I've developed a few interface mock-ups for a tool I'm building to support awareness in software development. Based on previous empirical studies in this area, I've decided to narrow in on two types of awareness information: changes to shared artifacts and peer activities. The tool integrates changes to artifacts across multiple information repositories like version control systems, email lists, ticketing systems, and wikis.
I've picked a group of officers from the Enterprise D as my team for these prototypes: the word on the street is that Geordi tears out some mean C code, and who wouldn't want Jean-Luc Picard as a team lead?
Visual Summary of Recent Events
The main view in the tool provides a visual summary of recent events in code, email, ticket, and document repositories for a software project. I chose a simple linear timeline layout with a node and summary for each type of event. Each node in the timeline is colored to indicate the author of the change, which corresponds to the photos of team members in the left column.
Clicking on a team member's photo highlights the changes that she/he has authored in the timeline. Beverly has been cranking out code like mad!

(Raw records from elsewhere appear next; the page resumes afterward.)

-- ==== Sys2Proof/Machine/VecScan.lean ====
section
/-!
DEFINITION. Scans and the carry store (spec/06_vector.md, R132 to R134).
-/
namespace Sys2Proof.Machine

/-- Element width of a scan: code 0 is FP64, code 1 FP32 or INT32. -/
def scanBits (f : Fields) : Nat := if f.fmt = 0 then 64 else 32

/-- Whether a scan works on INT32. -/
def scanInt (f : Fields) : Bool := f.m 17 14 = 8

/-- The slots a scan names: two for an FP64 scan along a row (R134). -/
def scanSlots (f : Fields) : List Nat :=
  if f.fmt = 0 && !f.mb 9 then [f.m 24 18, f.m 24 18 + 1] else [f.m 24 18]

/-- The step of a scan on encodings (Table 6-5): `op` 0x90 sum, 0x91 maximum, 0x92 affine. -/
def scanStep (op : Nat) (f : Fields) (h x b : Nat) : Nat :=
  let fm := ffOf f.fmt.toNat
  if scanInt f then
    if op = 0x90 then (h + x) % 2 ^ 32 else if sint 32 h < sint 32 x then x else h
  else
    let dh := fdecode fm h
    let dx := fdecode fm x
    fencode fm (rnd fm (if op = 0x90 then dh.add dx else if op = 0x91 then dh.max dx else dx.fma dh (fdecode fm b)))

/-- The initial value without CIN (Table 6-5). -/
def scanInit (op : Nat) (f : Fields) : Nat :=
  let fm := ffOf f.fmt.toNat
  if op = 0x90 then (if scanInt f then 0 else fencode fm (.fin true 0))
  else if op = 0x91 then (if scanInt f then 2 ^ 31 else fencode fm (.inf true))
  else 0

/-- One sequence (R132, R133): elements (x, b, marked) from h; the outputs and the last h. -/
def scanSeq (op : Nat) (f : Fields) (init : Nat) : Nat → List (Nat × Nat × Bool) → List Nat × Nat
  | h, [] => ([], h)
  | h, (x, b, mk) :: r =>
    let h0 := if mk then init else h
    let h1 := scanStep op f h0 x b
    let t := scanSeq op f init h1 r
    ((if f.mb 28 then h0 else h1) :: t.1, t.2)

/-- The element (r, c) of place n of sequence j. -/
def scanPos (f : Fields) (j n : Nat) : Nat × Nat := if f.mb 9 then (n, j) else (j, n)

/-- Number of sequences and their length. -/
def scanShape (f : Fields) : Nat × Nat :=
  let n := colsOf (scanBits f)
  if f.mb 9 then (n, 32) else (32, n)

/-- An element as a scan takes it from a carry slot: any NaN is the default one of its format (R50). -/
def scanCanon (f : Fields) (x : Nat) : Nat :=
  let fm := ffOf f.fmt.toNat
  if !scanInt f && (fdecode fm x).isNan then fencode fm .nan else x

/-- Initial value of sequence j: element j of the slot with CIN (R134). With SEG and a mark it is the initial value of the scan,
whatever CIN holds (R133). -/
def Core.scanStart (k : Core) (op : Nat) (f : Fields) (j : Nat) : Nat :=
  let w := scanBits f
  if f.mb 25 then scanCanon f (elt w (k.slotRow (f.m 24 18 + j / colsOf w)) (j % colsOf w)) else scanInit op f

/-- The poison contribution of destination row r (R117). -/
def Core.scanPz (k : Core) (op : Nat) (f : Fields) (r : Nat) : Bool :=
  let src := fun (x : Nat) => k.tpz f.a.toNat x || (op = 0x92 && k.tpz f.b.toNat x)
  let slot := fun (j : Nat) => f.mb 25 && k.rd.cpois.getLsbD (f.m 24 18 + j / colsOf (scanBits f))
  if f.mb 9 then (List.range (r + 1)).any src || slot 0 else src r || slot r

/-- The counts of R137 of element (r, c) of y: its operands are h before the step that formed it and that step's elements. An
exclusive element that starts a sequence or a segment is formed by no step. -/
def Core.scanCount (k : Core) (op : Nat) (f : Fields) (y : Nat → Nat → Nat) (r c : Nat) : Nat × Nat :=
  let w := scanBits f
  let dec := fun (v : Nat) => fdecode (ffOf f.fmt.toNat) v
  let xs := fun (p : Nat × Nat) => dec (elt w (k.trow f.a.toNat p.1) p.2) ::
    (if op = 0x92 then [dec (elt w (k.trow f.b.toNat p.1) p.2)] else [])
  let mark := f.mb 27 && k.predBit (f.m 2 0) r c
  let p := scanPos f r c
  let prev := scanPos f p.1 (p.2 - 1)
  if p.2 = 0 || mark then
    if f.mb 28 then (0, 0)
    else nfCount (dec (y r c)) (dec (if mark then scanInit op f else k.scanStart op f p.1) :: xs (r, c))
  else nfCount (dec (y r c)) (dec (y prev.1 prev.2) :: xs (if f.mb 28 then prev else (r, c)))

/-- A scan whose slots are valid. -/
def Core.scan (op : Nat) (f : Fields) (k : Core) : Core :=
  let w := scanBits f
  let sh := scanShape f
  let res := (List.range sh.1).map (fun j =>
    scanSeq op f (scanInit op f) (k.scanStart op f j) ((List.range sh.2).map (fun n =>
      let p := scanPos f j n
      (elt w (k.trow f.a.toNat p.1) p.2, elt w (k.trow f.b.toNat p.1) p.2, f.mb 27 && k.predBit (f.m 2 0) p.1 p.2))))
  let y := fun (r c : Nat) => let p := scanPos f r c; ((res.getD p.1 ([], 0)).1).getD p.2 0
  let k1 := k.writeTile f.dst.toNat w (fun r =>
    { vals := (List.range (colsOf w)).map (fun c => some (y r c))
      whole := true
      poison := k.scanPz op f r
      cnt := if scanInt f then (0, 0) else sumCounts ((List.range (colsOf w)).map (k.scanCount op f y r)) })
  let k2 := if f.mb 26 then
      (scanSlots f).foldl (fun (m : Core) sl =>
        let base := (sl - f.m 24 18) * colsOf w
        let z := if f.mb 9 then rows32.any (k.scanPz op f)
          else (List.range (if w = 64 then 16 else 32)).any (fun j => k.scanPz op f (base + j))
        m.setSlot sl (packRow w ((List.range (colsOf w)).map (fun j => (res.getD (base + j) ([], 0)).2))) z) k1
    else k1
  k2.bump (kCNT_SCANT) 1

/-- The first slot of a scan with CIN that is not valid (R134). -/
def Core.badSlot (k : Core) (f : Fields) : Option Nat :=
  if f.mb 25 then (scanSlots f).find? (fun n => !k.rd.cvalid.getLsbD n) else none

/-- VEC.FAULT with its slot, a program fault of the vector engine. -/
def State.vecFault (s : State) (c : Fin 96) (slot op : Nat) : State :=
  let s := s.modCore c (fun k => k.faultReg (kVEC_FAULT) (1 + 16 * slot))
  s.progFault c 3 (kVEC_FAULT) op 0

/-- A scan: CIN on a slot that is not valid is a program fault (R134). -/
def State.scan (s : State) (op : Nat) (i : Issue) (f : Fields) : Host.Outcome State Fault Refusal :=
  s.issue op i f (fun m s =>
    match (s.core m).badSlot f with
    | some n => s.vecFault m n (s.opOf m op)
    | none => s.modCore m (Core.scan op f))

/-- VSCAN (R132). -/
def execVscan (i : Issue) (f : Fields) (s : State) : Host.Outcome State Fault Refusal := s.scan 0x90 i f

/-- VMSCAN (R132). -/
def execVmscan (i : Issue) (f : Fields) (s : State) : Host.Outcome State Fault Refusal := s.scan 0x91 i f

/-- VASCAN (R132). -/
def execVascan (i : Issue) (f : Fields) (s : State) : Host.Outcome State Fault Refusal := s.scan 0x92 i f

/-- VCPUT (R134): row dst of tile a, with its poison bit, to the slot. -/
def execVcput (i : Issue) (f : Fields) (s : State) : Host.Outcome State Fault Refusal :=
  s.issueCore 0x94 i f (fun k => k.setSlot (f.m 24 18) (k.trow f.a.toNat f.dst.toNat) (k.tpz f.a.toNat f.dst.toNat))

/-- VCGET (R134): the slot, with its poison bit, to row src1 of dst. -/
def execVcget (i : Issue) (f : Fields) (s : State) : Host.Outcome State Fault Refusal :=
  s.issueCore 0x95 i f (fun k =>
    k.setRow f.dst.toNat f.a.toNat (k.slotRow (f.m 24 18)) true (k.rd.cpois.getLsbD (f.m 24 18)))

end Sys2Proof.Machine
end

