-- ==== Sys2Proof/Machine/Step.lean ====
section
/-!
DEFINITION. The step of the block: take the command at the front of the queue and run it with the queue's rest; an empty queue
idles (log entry 3).
-/
namespace Sys2Proof.Machine

/-- One step of the block. -/
def step (s : State) : Host.Outcome State Fault Refusal :=
  match s.pending with
  | [] => .next s
  | c :: rest => exec c { s with pending := rest }

/-- The state with the command that a word spells put at the front of the queue; unchanged where it spells none. -/
def State.withFetchWord (s : State) (nbits w : Nat) : State :=
  match decodeTableWord nbits w with
  | some c => { s with pending := c :: s.pending }
  | none => s

end Sys2Proof.Machine
end

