/-- R323, R324, R327, R328: the frame's samples set HOT, PSUS_eff follows it, a trip stops compute until it is released, and the input's
excursions and failures. -/
def Obligations.HeatAndInput : Prop :=
  ∀ s : State,
    (∀ (tj : Vector Int 8) (ts : Vector Int 12) (v : Vector Nat 2) (hot : Bool), s.phase = .run →
      (hot = true ↔ (∃ i : Fin 8, 736 ≤ tj[i]) ∨ ∃ i : Fin 12, 760 ≤ ts[i]) →
      ∃ t, exec (.thermalSample tj ts v) s = .next t ∧ t.cores = s.cores ∧ t.dieVolt = v ∧ t.bit (rPWR_STATUS) 2 = hot
        ∧ (∀ n : Fin 12, t.bit (rMC_STATUS n.val) 3 = decide (680 < ts[n]))
        ∧ t.power.hotFr = s.power.hotFr + (if hot then 1 else 0)
        ∧ t.reg (rPWR_THROTFR) = (if hot then BitVec.ofNat 32 (min ((s.reg (rPWR_THROTFR)).toNat + 1) 0xFFFFFFFF)
            else s.reg (rPWR_THROTFR))
        ∧ ((∃ i : Fin 8, 840 ≤ tj[i]) → t.power.hot105 = s.power.hot105 + 1) ∧ ((∀ i : Fin 8, tj[i] < 840) → t.power.hot105 = 0)
        ∧ t.errPend.length = s.errPend.length + (if hot = true ∧ s.power.hotNow ≠ some true then 1 else 0))
    ∧ (1000 ≤ s.power.hotFr → ∃ t, exec .psusEffStep s = .next t ∧ t.fld (rPWR_EFF) 15 0 = max 600 (s.fld (rPWR_EFF) 15 0 - 50)
      ∧ t.power = { s.power with hotFr := s.power.hotFr - 1000 } ∧ t.fld (rPWR_LIMITS) 15 0 = s.fld (rPWR_LIMITS) 15 0)
    ∧ (s.power.hotFr < 1000 → 1000 ≤ s.power.coolFr → ∃ t, exec .psusEffStep s = .next t
      ∧ t.fld (rPWR_EFF) 15 0 = min (s.fld (rPWR_LIMITS) 15 0) (s.fld (rPWR_EFF) 15 0 + 50)
      ∧ t.power = { s.power with coolFr := s.power.coolFr - 1000 })
    ∧ (2 ≤ s.power.hot105 → s.bit (rPWR_STATUS) 3 = false → s.phase = .run → s.power.failed = false →
      (∀ p q, p < 8 → q < 8 → p ≠ q → s.clusters p &&& s.clusters q = 0) → ∃ t, exec .thermalTrip s = .next t
        ∧ t.bit (rPWR_STATUS) 3 = true ∧ t.bit (rRST_STATUS) 2 = true ∧ t.coreRst = some .stopping
        ∧ t.reg (rRST_CAUSE) = (s.reg (rRST_CAUSE) ||| 0x10) ∧ t.errPend.length = s.errPend.length + 1
        ∧ ∀ p, p < 8 → (t.part p).launches = [] ∧ (t.part p).rst = none ∧ (s.isStopped p = false → ∀ c, s.inPart p c = true →
          (s.core c).st.inService = true → (t.core c).st = .stopped))
    ∧ (s.phase.alive = true → s.power.failed = false →
      (s.power.excursion = false → ∃ t, exec .vinLow s = .next t ∧ t.bit (rPWR_STATUS) 5 = true ∧ t.power.excursion = true
        ∧ t.errPend.length = s.errPend.length + 1 ∧ t.cores = s.cores)
      ∧ (∃ t, exec .vinRestored s = .next t ∧ t.bit (rPWR_STATUS) 5 = false ∧ t.power = { s.power with excursion := false }
        ∧ t.cores = s.cores ∧ t.errPend = s.errPend)
      ∧ ∀ c, c = .powerFailure ∨ c = .overvoltage ∨ c = .overcurrent → ∃ t, exec c s = .next t ∧ t.power.failed = true
        ∧ t.power.stopAll = true ∧ t.power.wearNv = s.power.wear ∧ t.nv = Vector.replicate 2 ⟨t.hist, t.evlog, true⟩ ∧ t.phase = s.phase)
    ∧ (∀ c, c = .powerFailure ∨ c = .overvoltage ∨ c = .overcurrent → s.phase = .charging → exec c s = .next { s with phase := .off })
    ∧ (s.power.failed = true → ∃ t, exec .holdUpExpiry s = .next t ∧ t.phase = .off ∧ (∀ o, t.reg o = regReset o)
      ∧ (∀ v : NvCopy, v = (if (s.nv[0]).good then s.nv[0] else s.nv[1]) → t.hist = v.hist ∧ t.evlog = v.evlog) ∧ ∀ c, (t.core c).st = .off)

/-! ## The CXL link (spec/14_host.md) -/

/-- R243, R295, R296, R298 to R304, R357, R358: training of the link, configuration and BAR0, the decoders, reads and writes of HBM through
CXL.mem, private regions, and the host's answers and completions; what goes through CXL.mem and CXL.cache goes while its IDE stream has not
failed. -/
def Obligations.HostAccess : Prop :=
  ∀ s : State,
    (∀ (w : Fin 4) (r : Fin 6) (flit : Bool), s.phase.powered = true → s.perst = true → ∃ t, exec (.cxlLinkTrained w r flit) s = .next t
      ∧ t.fld (rCXL_LINK) 3 0 = 2 ^ w.val ∧ t.fld (rCXL_LINK) 7 4 = r.val + 1 ∧ t.bit (rCXL_LINK) 8 = flit
      ∧ t.bit (rCXL_LINK) 9 = (flit && decide (4 ≤ r.val)) ∧ t.bit (rCXL_LINK) 10 = (flit && decide (4 ≤ r.val))
      ∧ { t with regs := s.regs } = s)
    ∧ (∃ t, exec .cxlLinkDown s = .next t ∧ t.reg (rCXL_LINK) = 0 ∧ (∀ o, o ≠ rCXL_LINK → t.reg o = s.reg o) ∧ t.bar0 = 0 ∧ t.msix = []
      ∧ t.msixPend = [] ∧ { t with regs := s.regs, bar0 := s.bar0, msix := s.msix, msixPend := s.msixPend } = s)
    ∧ (s.linkUp = true →
      (s.phase ≠ .run → ∀ q, exec (.configRequest q) s = .next { s with out := s.out ++ [.cfgRetry] })
      ∧ (s.phase = .run →
        (∀ f off v, s.vfs < f.val → exec (.configRequest (.read f off)) s = .next { s with out := s.out ++ [.unsupported] }
          ∧ exec (.configRequest (.write f off v)) s = .next { s with out := s.out ++ [.unsupported] })
        ∧ (∀ v : Word32, ∃ t, exec (.configRequest (.write 0 0x10 v)) s = .next t ∧ t.out = s.out ++ [.hostDone]
          ∧ t.bar0 % 2 ^ 32 = v.toNat / 2 ^ 26 * 2 ^ 26 ∧ t.bar0 / 2 ^ 32 = s.bar0 / 2 ^ 32 ∧ { t with bar0 := s.bar0, out := s.out } = s)
        ∧ (∀ x v, (x = .msix ∧ v = [("Vectors", 64), ("Table BAR0 offset", 0xF00000), ("PBA BAR0 offset", 0xF80000)]
            ∨ x = .dvsecDevice ∧ v = [("Cache_Capable", 1), ("Mem_Capable", 1), ("HDM_Count", 2)]
            ∨ x = .dvsecLocator ∧ v = [("Component registers BAR0 offset", 0x301000)]) →
          exec (.configRequest (.cap 0 x)) s = .next { s with out := s.out ++ [.cfgItems v] })
        ∧ (∀ n, ∃ b, exec (.configRequest (.cdat n)) s = .next { s with out := s.out ++ [.cdat b] })
        ∧ (∀ (f : Fin 9) (r : Fin 10) (o : BitVec 26) (a len v : Nat), r.val = f.val → f.val ≤ s.vfs →
          (o.toNat < 0x500000 ∧ a = o.toNat
            ∨ (∃ k x, k < 8 ∧ x < 0x10000 ∧ o.toNat = 0x500000 + 0x10000 * k + x ∧ a = 0x8000000 + 0x100000 * k + x)
            ∨ (∃ k x, k < 2 ∧ x < 0x10000 ∧ o.toNat = 0x580000 + 0x10000 * k + x ∧ a = 0xE000000 + 0x100000 * k + x)
            ∨ ∃ c x, c < 96 ∧ x < 0x80000 ∧ o.toNat = 0x1000000 + 0x80000 * c + x ∧ a = 0x10000000 + 0x100000 * c + x) →
          exec (.configRequest (.barRead f o len)) s = exec (.clearingRead r a len) s
          ∧ ∃ t, exec (.registerWrite r a len v) s = .next t
            ∧ exec (.configRequest (.barWrite f o len v)) s = .next { t with out := t.out ++ [.hostDone] })
        ∧ (∃ t, exec (.configRequest (.read 0 0)) s = .next t ∧ t.out = s.out ++ [.cfgData 0x96401F6A])
        ∧ (∀ n : Fin 9, ∃ t, exec (.configRequest (.vfs n)) s = .next t ∧ t.vfs = n.val ∧ t.out = s.out ++ [.hostDone]
          ∧ ∀ f, n.val < f → f < 9 → mapGet 0 t.gstat f = 0 ∧ ∀ e, e ∈ t.guards → e.1 % 16 ≠ f)
        ∧ ∀ f : Fin 9, f ≠ 0 → f.val ≤ s.vfs → ∃ t, exec (.configRequest (.flr f)) s = .next t ∧ t.out = s.out ++ [.hostDone]
          ∧ mapGet 0 t.gstat f.val = 0 ∧ (∀ e, e ∈ t.guards → e.1 % 16 ≠ f.val) ∧ t.vfs = s.vfs))
    ∧ (∀ base size skip : BitVec 36, s.linkUp = true → s.phase = .run → s.bit (rCXL_LINK) 10 = true →
      (∀ n, n < 8 → s.bit (rSEC_PSTATE n) 1 = false) →
      (s.hdm = [] → size ≠ 0 → (skip.toNat + size.toNat) * 2 ^ 28 ≤ dpaEnd →
        exec (.hdmCommit base size skip) s = .next { s with hdm := [⟨base.toNat * 2 ^ 28, size.toNat * 2 ^ 28, skip.toNat * 2 ^ 28⟩] })
      ∧ (s.hdm.length = 2 ∨ size = 0 → exec (.hdmCommit base size skip) s = .next s))
    ∧ (∀ (hpa : Nat) (te : Option (Fin 8)) (hold : Bool), s.linkUp = true → s.bit (rCXL_LINK) 10 = true → s.phase = .run →
      s.sec.ideDown.contains 4 = false → ∀ ctx, ctx = (if (mapFind s.sec.ideKeys 4).isSome then te else none) →
      (s.dpaOf (hpa / 64 * 64) = none → exec (.cxlMemRead hpa te hold) s = .next { s with out := s.out ++ [.unsupported] })
      ∧ ∀ dpa k, s.dpaOf (hpa / 64 * 64) = some dpa →
        (s.teRefuses dpa ctx = true → ∃ t, exec (.cxlMemRead hpa te hold) s = .next t ∧ t.hbm = s.hbm
          ∧ t.out = s.out ++ [.hostData (List.replicate 64 0) false]
          ∧ t.reg (rSEC_TEREF) = BitVec.ofNat 32 (min ((s.reg (rSEC_TEREF)).toNat + 1) 0xFFFFFFFF))
        ∧ (s.teRefuses dpa ctx = false → s.fld (rRST_STATUS) 5 4 ≠ 2 → dpa < hbmEnd → k = hbmKey (s.place dpa) →
          s.inPriv (s.place dpa) = false → s.damage = [] → s.memLines = [] →
          (∀ i, i < 64 → mapGet false s.hbmPois ((k + i) / 32) = false) → (hold = true → s.hostLines.length < 2 ^ 22) →
          (∃ t, exec (.cxlMemRead hpa te hold) s = .next t ∧ t.out = s.out ++ [.hostData (s.hbm.getN k 64) false] ∧ t.hbm = s.hbm
            ∧ (hold = false → t.hostLines = s.hostLines.filter (· ≠ k / 64))
            ∧ (hold = true → k / 64 ∈ t.hostLines))
          ∧ ∀ bytes : Vector (Option Byte) 64, ∃ t, exec (.cxlMemWrite hpa bytes false te hold) s = .next t
            ∧ t.out = s.out ++ [.hostDone]
            ∧ (∀ i : Fin 64, t.hbm.get (k + i.val) = (bytes[i]).getD (s.hbm.get (k + i.val)))
            ∧ (∀ a, a < k ∨ k + 64 ≤ a → t.hbm.get a = s.hbm.get a) ∧ t.cores = s.cores)
        ∧ (s.teRefuses dpa ctx = false → s.fld (rRST_STATUS) 5 4 ≠ 2 → dpa < hbmEnd → s.inPriv (s.place dpa) = true →
          (hold = true → s.hostLines.length < 2 ^ 22) →
          (∃ t, exec (.cxlMemRead hpa te hold) s = .next t ∧ t.out = s.out ++ [.hostData (List.replicate 64 0) false] ∧ t.hbm = s.hbm)
          ∧ ∀ bytes : Vector (Option Byte) 64, ∃ t, exec (.cxlMemWrite hpa bytes false te hold) s = .next t
            ∧ t.out = s.out ++ [.hostDone] ∧ t.hbm = s.hbm ∧ t.cores = s.cores))
    ∧ (s.sec.ideDown.contains 4 = true → ∀ hpa bytes p te hold, exec (.cxlMemRead hpa te hold) s = .next s
      ∧ exec (.cxlMemWrite hpa bytes p te hold) s = .next s)
    ∧ (∀ dpa (data : Option (Vector Byte 64)), dpa < hbmEnd → s.hostLines.contains (hbmKey (s.place dpa) / 64) = true →
      ∃ t, exec (.bisnpResponse dpa data) s = .next t ∧ mapFind t.snoopIn (hbmKey (s.place dpa) / 64) = some (data.map (·.toList))
        ∧ { t with snoopIn := s.snoopIn } = s)
    ∧ (∀ h (b : List Byte) (z : Bool), s.bit (rCXL_LINK) 9 = true → s.sec.ideDown.contains 4 = false →
      h + b.length ≤ 2 ^ 45 → ∃ t, exec (.hostReadResponse h b z) s = .next t
      ∧ (∀ i, i < b.length → t.hostIn.get (h + i) = b.getD i 0 ∧ mapGet false t.hostPois (h + i) = z)
      ∧ (∀ a, a < h ∨ h + b.length ≤ a → t.hostIn.get a = s.hostIn.get a) ∧ t.cores = s.cores ∧ t.hbm = s.hbm)
    ∧ (∀ (c : Fin 96) (k id : Nat), (((s.core c).outw.filter (fun w => w.2 = .host)).map (·.1))[k]? = some id → (s.core c).held = [] →
      ∃ t, exec (.hostWriteCompletion c k) s = .next t ∧ (t.core c).outw = (s.core c).outw.filter (fun w => !(w.1 = id && w.2 = .host))
        ∧ (∀ d, d ≠ c → t.core d = s.core d) ∧ t.hbm = s.hbm)
    ∧ ∀ h, s.bit (rCXL_LINK) 9 = true → exec (.hostSnoop h) s = .next { s with out := s.out ++ [.snoopMiss h] }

Clicking on any node in the timeline displays some additional information about the change:
Tabular Detail View
I also want to provide a way for users to dig deeper into the content of recent events. The 'show details >>' button in the top-right reveals a tabular view of the events in the current timeline along with a smaller version of the visual summary. The grid at top-center is a list of event summaries and the box below displays the details.
Users can draw a selection box in the visual summary to filter the detail view to contain only certain nodes.
Time Interval Zoom and Scaling
I'm also drawing up a time interval zoom feature to handle scaling issues when there are so many events in a time interval that the display becomes cluttered. One strategy that might work is to adjust the length of the textual summaries on the visual display -- or hide them altogether -- and allow users to zoom-in on a selected area.
You'll notice that the interface only allows users to view events in the 'last 10 hours', 'last day', and 'last week'. I don't know yet whether it makes sense to allow users to view customized time intervals.
Linking to Information Repositories
Where possible, I'd like to provide links from events to the repositories where they occurred. For example, when viewing the detail of a changeset from a version control repository, users can click on a link to view a diff of the changeset or the file that was modified:
Obviously the details of the interaction here are still evolving and there's a bit of work to be done to go from Photoshop mock-ups to a real implementation, but I like the overall direction that things are heading in so far. If you have any feedback that might be useful, let me know!
3 Comments
1 Gina Venolia
Posted July 9, 2008 at 2:43 pmPermalink
This is really nice looking. I'm looking forward to hearing about how your design plays out through implementation and deployment.
2 Colin Smillie
Posted July 9, 2008 at 10:28 pmPermalink
Hi Jeremy,
Couple of thoughts on the designs:
1/ I think you need the time scale at the top, or atleast the end points of the time scale at the top.
2/ On the time scale, I'm not sure each hour will need equal weighting. I think there are bound to be hours with no data and they could easily be compressed/closed to provide more real estate to hours with lots of data ( being/ending of day is probably going a spike ).
3/ I'm not clear the vertical importance within the categories. Is this to indicate the most important relevent/events at those times, there should be some sort of scale to indicate that. I think categories with no data should auto close/shrink ( ie the wiki category ).
4/ The transparent background when clicking on a node does really work. I'd try a transparent border with a opaque background. Similar to Facebook's dialog box CSS.
Looks good, looking forward to seeing how it comes out.
3 Jeremy
Posted July 9, 2008 at 10:40 pmPermalink
@Colin Smillie: Thanks very much for your feedback! I like your idea about compressing time frames with no data to optimize screen space.